The analyst cites a weak macroeconomy and increasingly severe oversupply situation as the main causes, with average contract price for DDR3 2Gb falling by 35% in Q3. DRAMeXchange adds that, with the exception of Samsung, all dram manufacturers were in the red for Q3, and it forecasts that the industry is heading into 'another bleak period'.

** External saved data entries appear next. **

/-- WRITEBACK and EVICT_CLEAN of their own (04, Table 4.6, R100, R102, R106; 02, Table 2.10): the recall alone discards data. -/
def completeVc1 (s : State) (k line w n : Nat) (r : Req) : Nat × State :=
  let x := touchDir s w
  let e := x.1
  let s := x.2
  if r.op = Op.evictClean then (Sts.success, setDir s w (dropHolder e n))
  else if (slotOf s n).st = .failed then (Sts.noSlot, s)
  else if e.st = .em ∧ e.ownerSlot = n then
    if !r.counted && recalling s r.ext then (usedStatus r, setDir s w {})
    else match writeLine s r.ext (line * 256) r.payload 0 32 r.poison with
      | some s => (usedStatus r, setDir s w {})
      | none => (usedStatus r, setDir s w {})
  else vc1Astray s k r

/-- A request that the directory orders (04, Table 4.6, R99 to R101, R105, R390): what its snoops returned is stored, its row is carried out, its entry written. A line whose data came before its owner failed is not lost. -/
def completeRow (s : State) (line w : Nat) (t : Trans) : List Done × State :=
  let r := t.req
  let x := touchDir s w
  let s := storeReturned x.2 line t
  let folded := foldedDone t
  let e := if t.data.isSome ∧ x.1.st = .lost then {} else x.1
  if e.st = .lost then
    if fullLineWrite r then
      let y := perform s r none false
      (folded ++ [{ req := r, ans := y.1 }], setDir y.2 w {})
    else (folded ++ [{ req := r, ans := { status := Sts.dataLost, poison := true } }], s)
  else
    let y := perform s r (if isPlainRead r.op || isAlloc r.op then t.data else none) t.dataPoison
    let failed := y.1.status != 0
    let quiet := r.op == Op.upgrade && ((e.st == .s && (t.slot.map (e.sharers.contains ·)).getD false) || (e.st == .em && some e.ownerSlot == t.slot))
    let after := rowAfter r.op e t.slot ((t.slot.map (fun n => (slotOf s n).gen)).getD 0) (failed && !quiet) t.downgraded
    (folded ++ [{ req := r, ans := if quiet then {} else y.1 }], writeEntry (if quiet then s else y.2) w after)

/-- The transaction of a line completes: data returned is stored, the row is carried out, the entry written, and the requests answered are listed (04, R93, R99 to R105; 02, Table 2.10).
Whose slot and generation turn it away was judged when it became active (04, Table 4.14). -/
def completeTrans (s : State) (k line : Nat) (t : Trans) : List Done × State :=
  let r := t.req
  let write := fun (s : State) (w : Nat) => if usesDir r then cacheEntry s k w true else s
  match r.origin, lineWindow s line with
  | .recallFor _, some w => (foldedDone t, setDir { s with coh := { s.coh with rebuild := s.coh.rebuild.filter (· != w) } } w {})
  | .recallFor _, none => (foldedDone t, s)
  | .sweep n, some w =>
    let y := touchDir (storeReturned s line t) w
    (foldedDone t, write (setDir y.2 w (dropHolder y.1 n)) w)
  | .sweep _, none => (foldedDone t, storeReturned s line t)
  | _, win =>
    match t.refusal with
    | some st => ([{ req := r, ans := { status := st } }], s)
    | none =>
      if isVc1 r.op then
        match win, t.slot with
        | some w, some n =>
          let x := completeVc1 s k line w n r
          ([{ req := r, ans := { status := x.1 } }], write x.2 w)
        | _, _ =>
          let x := vc1Astray s k r
          ([{ req := r, ans := { status := x.1 } }], x.2)
      else if !r.dir then
        let x := perform s r none false
        ([{ req := r, ans := x.1 }], x.2)
      else match win with
      | none =>
        let x := perform s r none false
        ([{ req := r, ans := x.1 }], x.2)
      | some w =>
        let x := completeRow s line w t
        (x.1, write x.2 w)

/-- A transaction whose snoops are all answered, and whose stripe is not locked, may complete. -/
def transReady (s : State) (line : Nat) : Bool :=
  match (lineOf s line).active with
  | none => false
  | some t => t.snoops.isEmpty &&
    (match extentAt s (line * 256) with | some n => !lineLocked s n (line * 256) | none => true)

/-- A rebuild ends: what it returned is stored and the entry is I (12, R324). -/
def completeRebuild (s : State) (k line : Nat) (t : Trans) : List Done × State :=
  let s := storeReturned s line t
  (foldedDone t, match lineWindow s line with
    | some w => cacheEntry (setDir { s with coh := { s.coh with rebuild := s.coh.rebuild.filter (· != w) } } w {}) k w true
    | none => s)

/-- The active transaction completes, or the rebuild of its entry does (04, R93; 12, R324): the requests answered, and the state in which they are. -/
def completeLine (s : State) (line : Nat) : List Done × State :=
  match (lineOf s line).active with
  | none => ([], s)
  | some t =>
    let k := homeRegion s (line * 256)
    if t.rebuilding then completeRebuild s k line t else completeTrans s k line t

/-- A request that may set the valid bit of its chunk (03, Table 3.2). -/
def writesLine (op : Nat) : Bool := isPlainWrite op || isAtomic op || op == Op.writeback

/-- What follows the answers of a completed transaction: the home agent has used the valid map's block; after a rebuild the transaction's own row comes, unless its message was part of the rebuild; else the next of the chain becomes active (04, R93; 05, R120; 12, R324). -/
def advanceLine (s : State) (k line : Nat) (t : Trans) : State :=
  let s := cacheValid s k (line * 256) (writesLine t.req.op || t.data.isSome)
  if t.rebuilding && !isVc1 t.req.op then rowAfterRebuild s k line t else nextInChain s k line

/-- A request has been answered: IN_FLIGHT of its extent and the count of its epoch fall (02, Table 2.1; 03, R74). -/
def settle (s : State) (r : Req) : State :=
  let s := if r.counted then modExtent s r.ext (fun e => { e with inFlight := e.inFlight - 1 }) else s
  epochSub s r.tenant r.epoch

/-- Answer a request that came as a packet (03, R55). -/
def answerPacket (s : State) (k : Nat) (r : Req) (a : Answer) : State :=
  match r.origin with
  | .packet via p => settle (if r.answered then s else respond s k via p { a with launch := r.launch }) r
  | _ => settle s r

end Sys2Proof.Machine
end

The report states that from the supply perspective, in Q3 a portion of dram manufacturers made production cuts as chip prices fell below cash cost, thus production volume increased by only 5% from the previous quarter. However, first tier dram makers continued to adopt 30nm/40nm node processes. According to DRAMeXchange, 30nm products from the two major Korean manufacturers already accounts for 21% of total industry output and Elpida, with support from the its subsidiary company Rexchip, is expected to increase its 30nm output in 1H12. Taiwanese manufacturers are still producing mainly on 40nm/50nm technology, representing at least a generation and a half lag behind Korean dram makers. As a result of this, DRAMeXchange believes it's 'highly unlikely' that dram manufacturers turn profitable again in the near future.
As for global dram manufacturers' branded dram revenue ranking, Samsung's Q3 revenue fell by 12.8% quarter on quarter, although this decrease was less than that of other makers, resulting in a market share increase of 3.4%. The company now represents 44.5% of the market. Benefitting from having more than 30% of its output from 35nm processes as well as capacity allocation to server and mobile dram, Samsung achieved 7% bit growth and 20% operating profit in Q3.
Hynix' Q3 dram revenue decreased 23.9% sequentially, and market share fell to 21.6%. DRAMeXchange believes the severe dram price decline resulted in the deficit, which had shown profits for the previous nine quarters.